When it was time for me to leave, I had one of my proudest teaching moments when I heard a student say, "Could she stay? We'd rather have her than our regular teacher."

The next stage of a campus visit is a talk you deliver on the topic of your current academic research. My talk had been practiced at several other campus visits, so I didn't expect any surprises from it. That is, until the Chair of the department interrupted my lecture on contemporary Spanish literature to ask:

"So have you read Kafka's Metamorphosis?"

"Yes," I answered tentatively, unsure of what to expect.

"So what's your reading of it?" she continued.

I tried to offer my vision of the book, only to be interrupted by the Chair.

"Your reading of Kafka is very amateurish," she announced. "It's what I would expect from somebody who has done no research on Kafka at all."

I wanted to point out that I had, indeed, done absolutely no research on this writer for the simple reason that I am a Hispanist and have nothing to do with Germanic Studies. Contradicting the Chair, however, was definitely not a way to make a nice impression, so I just smiled impotently. A fellow Hispanist tried to save the situation and asked me about an article I'd published recently. As soon as I started responding, the Chair interrupted me in a voice filled with indignation:

"Well, I have to say, I'm really disappointed with your reading of Kafka!"

After the visit ended, a nice member of the department was driving me to the airport.

"There are still three hours until your flight," he said. "Let me drive you around the city, show you some landmarks."

"No, thanks," I said. "I just want to go home now."

I knew that these people must have hated me and that I was never going to work at that place.

P.S. It's my fourth semester teaching at this great department. Campus visits are deceptive. It turns out everybody really liked me. And after the first two weeks of working here, I knew that wild horses wouldn't be able to drag me away from this campus. And that campus visit I thought had gone so great? They hired somebody else and forgot to inform me that I didn't need to wait for a reply any longer.

3 comments:

el said...

Wow. The ending was unexpected and a good lesson for life. Please, write more such life's stories - about your childhood in Ukraine, life in Canada and USA, etc.
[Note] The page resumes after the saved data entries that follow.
/-- A granule of a WRITE to a local store is there once its packet is visible (R380, R388). -/
theorem State.packetVisible_writes (s : State) (k : Nat) (hrun : s.running = true) {x : RxPkt} (hx : s.link.pend[k]? = some x)
    (hshow : s.canShow x = true) (hop : x.op = 0) (hvoid : x.void = false) (hext : (regEnt x.ent).ext = false) {d j : Nat} {v : Granule}
    (hd : s.coreAt (regEnt x.ent).part (regEnt x.ent).core = some d) (hgrans : x.grans = [(j, v)])
    (hkept : inKept (s.core d).cur.kept ((regEnt x.ent).first + x.off + j) = false) (hlate : (s.core d).run.late = []) :
    ∃ t, exec (.packetVisible k) s = .next t ∧ t.link.pend = s.link.pend.eraseIdx k
      ∧ (t.core d).st.ls = Memory.setGranule (s.core d).st.ls (32 * ((regEnt x.ent).first + x.off + j)) v := by
  let g := (regEnt x.ent).first + x.off + j
  let u : State := { s with link := { s.link with pend := s.link.pend.eraseIdx k } }
  let w := u.written d g v true
  have hlw : (w.core d).run.late = [] := by
    rw [State.written_run]
    exact hlate
  obtain ⟨n, hn⟩ : ∃ n, u.applyPkt x = (if x.count then w.countPkt x (regEnt x.ent) 1 else w, n) := by
    have hlocal : u.localGrans d (regEnt x.ent) x.off (x.op != 0) x.grans = (w, 1) := by
      rw [hgrans, hop]
      simp only [State.localGrans, List.foldl_cons, List.foldl_nil]
      rw [if_neg (by decide), State.inbound_free u d _ v true hkept]
      rfl
    have hop4 : ¬ x.op = 4 := by rw [hop]; decide
    have hop3 : ¬ x.op = 3 := by rw [hop]; decide
    simp only [State.applyPkt, hvoid, if_neg hop4, if_neg hop3, hext, Bool.false_eq_true, if_false, show u.coreAt _ _ = some d from hd, hlocal]
    split
    · exact ⟨1, rfl⟩
    · exact ⟨0, rfl⟩
  have hexec : exec (.packetVisible k) s = .next ((if x.count then w.countPkt x (regEnt x.ent) 1 else w).showPsn x) := by
    have hseal : ∀ t : State, t.sealRound x n = t := fun t => if_neg (by rw [hop]; simp)
    show execPacketVisible k s = _
    simp only [execPacketVisible, hx]
    rw [if_neg (by rw [hrun, hshow]; decide)]
    exact (congrArg (fun a : State × Nat => Host.Outcome.next ((a.1.sealRound x a.2).showPsn x)) hn).trans (by rw [hseal])
  have hcount : w.Stores (if x.count then w.countPkt x (regEnt x.ent) 1 else w) d := by
    split
    · exact State.countPkt_stores hlw x (regEnt x.ent) 1 hext hd
    · exact State.Stores.of_same hlw rfl rfl
  obtain ⟨hpend, hls, -⟩ := hcount
  refine ⟨_, hexec, ?_, ?_⟩
  · exact (State.showPsn_leaves (fun t => t.link.pend) (fun _ _ _ => rfl) (fun _ _ _ _ _ => rfl) (fun _ _ => rfl) _ _).trans hpend
  · have hc := State.showPsn_leaves State.cores (fun _ _ _ => rfl) (fun _ _ _ _ _ => rfl) (fun _ _ => rfl)
      (if x.count then w.countPkt x (regEnt x.ent) 1 else w) x
    rw [show State.core _ d = _ from congrArg (fun l => Sp.get ({} : Core) l d) hc]
    exact hls.trans (State.written_ls _ _ _ _ _)

end Sys2Proof.Machine
end

section
open Sys2Proof Sys2Proof.Machine

/-- Settles O55: frames in, packets parked, dropped and passed on, acknowledgements, timers and late reads of the links. -/
theorem linkTraffic : Obligations.LinkTraffic := by
  intro s k hrun
  refine ⟨fun l bytes bad up => ⟨s.linkUp_spec l up, s.frameReceive_stranded l bytes bad, s.frameReceive_ignored l bytes bad, fun hlost hen => ?_⟩,
    fun x hx hw => ⟨s.exec_dataPacket_none k (s.takeRx_waits k hx false hw), s.exec_ack_none k (s.takeRx_waits k hx true hw)⟩,
    fun x hx hf => ?_, fun x hx hshow hop hvoid hext d j v hd hgrans => ?_, fun i p hp => ?_, fun r d hr hd => ⟨fun hdue => ?_, fun hdue hh => ?_⟩⟩
  · have hexec := s.frameReceive_taken l bytes hrun hlost hen
    refine ⟨fun hbody => ?_, fun b ce hbody => ⟨_, hexec, s.receive_passes bytes l.val hbody⟩⟩
    rw [hexec, State.receive, hbody]
  · intro b u
    have htake := fun (ack : Bool) (h : hvAck b = ack) => s.takeRx_first k hrun hx hf h
    refine ⟨fun h => s.exec_dataPacket_none k (s.takeRx_other k hx (by rw [h]; decide)), fun h => s.exec_ack_none k (s.takeRx_other k hx (by rw [h]; decide)),
      fun h hnone hroom => ?_, fun p hp => ?_⟩
    · obtain ⟨t, hopen, ht⟩ := State.openPkt_parks u x hnone hroom
      exact ⟨t, s.exec_dataPacket_error k (htake false h) hopen, ht⟩
    · have hidx : p.idx = hvDpeer b := s.peer_idx hp
      have hpu : u.peer p.idx = some p := by rw [hidx]; exact hp
      intro plain
      have hopen : plain → u.openPkt x = .ok (p, b.drop 64) :=
        fun ⟨hdead, hnode, hsess, henc, hpe⟩ => u.openPkt_clear x hp hdead hnode hsess henc hpe
      refine ⟨fun h hack => s.exec_dataPacket_error k (htake false hack) (u.openPkt_mismatch x hp h),
        fun hack hplain n hl hw => s.exec_dataPacket_guard k (htake false hack) (hopen hplain) hl hw,
        fun gs hack hplain hw hop => ?_, fun hack hplain => ?_⟩
      · intro psn d m marked hbelow hwin hnew
        have hexec : exec (.dataPacketReceive k) s = .next (if u.passUp p.idx m then u.passPkt p psn x.ce m else s) :=
          s.exec_dataPacket_write k (htake false hack) (hopen hplain) hw hop hbelow hwin hnew
        refine ⟨fun hup => ?_, fun code hup hrej => ?_, fun hup hrej hre hring hroom hext => ?_⟩
        · exact hexec.trans (congrArg Host.Outcome.next (if_neg (by rw [show u.passUp p.idx m = false from hup]; decide)))
        · obtain ⟨r, hvoid, hpass⟩ := u.passPkt_rejected (p := p) psn x.ce m rfl (code := code) hrej
          obtain ⟨hpend, hpeers, hcores, ha, hb, hq, hrr⟩ := (u.gotPsn p psn x.ce).noteReject_spec m.region code
          rw [if_pos (show u.passUp p.idx m = true from hup), hpass] at hexec
          refine ⟨_, r, hexec, congrArg (· ++ [r]) hpend, hvoid, hcores, ha, hb, hq, ?_, hrr⟩
          obtain ⟨q, hget, hrest⟩ := u.gotPsn_marked psn x.ce hpu
          exact ⟨q, (congrArg (fun l : List Peer => l.find? (fun y : Peer => y.idx = p.idx)) hpeers).trans hget, hrest⟩
        · obtain ⟨r, ⟨hvoid, hcount, hpsn, hoff, hgr⟩, hpass⟩ := u.passPkt_fresh (p := p) psn x.ce m rfl hrej hre hring hroom hext
          obtain ⟨hpend, hcores, hreasm, hmark⟩ := u.begun_spec psn x.ce m hpu
          rw [if_pos (show u.passUp p.idx m = true from hup), hpass] at hexec
          exact ⟨_, r, hexec, congrArg (· ++ [r]) hpend, hvoid, hcount, hpsn, hoff, hgr, hreasm, hcores, hmark⟩
      · obtain ⟨t, q, hexec, hrx, hq, -, hacked, htx, hexp, hsame, hadv⟩ := s.exec_ackReceive k (htake true hack) (hopen hplain) hpu
        exact ⟨t, q, hexec, hrx, hq, hacked, htx, hexp, hsame, hadv⟩
  · intro g hkept hlate
    obtain ⟨t, hexec, hpend, hls⟩ := s.packetVisible_writes k hrun hx hshow hop hvoid hext hd hgrans hkept hlate
    refine ⟨t, hexec, ?_, fun a ha => ?_, hpend⟩
    · rw [hls, Memory.granule_setGranule]
    · rw [hls, Memory.byte_setGranule_ne _ _ _ _ ha]
  · have hidx : p.idx = i.toNat := s.peer_idx hp
    refine ⟨fun t0 n hsince henc hroute hloop hlost => ?_, s.transmit_dead hp, fun hack hn => ?_, fun l key hd hack hroute hkey => ?_,
      fun y x hd hn => ?_, fun d ht => ?_⟩
    · have hexec := s.exec_ackDelayExpiry hrun hp hsince
      refine ⟨fun hdue => hexec.trans (if_neg (by rw [hdue]; decide)), fun hdue => ?_⟩
      obtain ⟨hpeer, htx⟩ := s.sendAck_clear hp henc hroute hloop hlost
      exact ⟨_, hexec.trans (if_pos hdue), hpeer, htx⟩
    · cases hd : p.dead with
      | true => exact s.transmit_dead hp hd
      | false => exact s.transmit_idle hrun hp hd hack hn
    · have hexec := s.transmit_ack hrun hp hd hack hroute hkey
      refine ⟨fun hserve => hexec.trans (if_neg (by rw [hserve]; decide)), fun hserve => ?_⟩
      obtain ⟨hpeer, hsends, hcores⟩ := s.sendAck_acks hp hroute hkey
      exact ⟨_, _, hexec.trans (if_pos hserve), hpeer, rfl, rfl, rfl, hsends, hcores⟩
    · refine ⟨fun hl hown => ?_, fun n _ hown hroute henc hack hserve hup => ?_⟩
      · obtain ⟨l, hlink, hfin⟩ := s.failSends_link p.idx 0x66
        refine ⟨_, s.transmit_unlinked hrun hp hd hn hl hown, fun z hz => hfin z ?_⟩
        rw [hlink] at hz
        exact hz
      · obtain ⟨q, hq⟩ := s.peer_sentNext hp y x n
        exact ⟨_, q, s.transmit_next hrun hp hd hn hown hroute henc hack hserve hup, hq⟩
    · have hexec := s.exec_retransmitExpiry hrun hp ht
      refine ⟨fun hdue => hexec.trans (if_neg (by rw [hdue]; decide)), fun hdue hmore => ?_, fun hdue hlast => ?_⟩
      · rw [if_pos hdue, if_neg (Nat.not_le.mpr hmore)] at hexec
        obtain ⟨q, hpeer, hret, hrto, hcw, hres, hmap⟩ := s.backedOff_spec hp
        exact ⟨_, q, hexec, hpeer, hret, hrto, hcw, hres, hmap, rfl⟩
      · rw [if_pos hdue, if_pos hlast] at hexec
        obtain ⟨q, f, rest, hspec⟩ := s.peerDies_spec hp
        exact ⟨_, q, f, rest, hexec, hspec⟩
  · exact s.remoteRead_waits hr hd hdue
  · exact s.remoteRead_late hrun hr hd hdue hh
When you don't write humoristically like here & in "Oklahoma", they still are very interesting.

Clarissa said...

Thank you so much, el!

Judith Sierra-Rivera said...

I loved this story, Clarissa!!! It was surprising and inspiring. So why were they acting that way during the whole campus visit? Was it to see how you react? Or are they like this always? I would have been scare to accept a position in that department (although I understand that academic jobs are not growing in trees!!!). Were you scare when they offered you the job?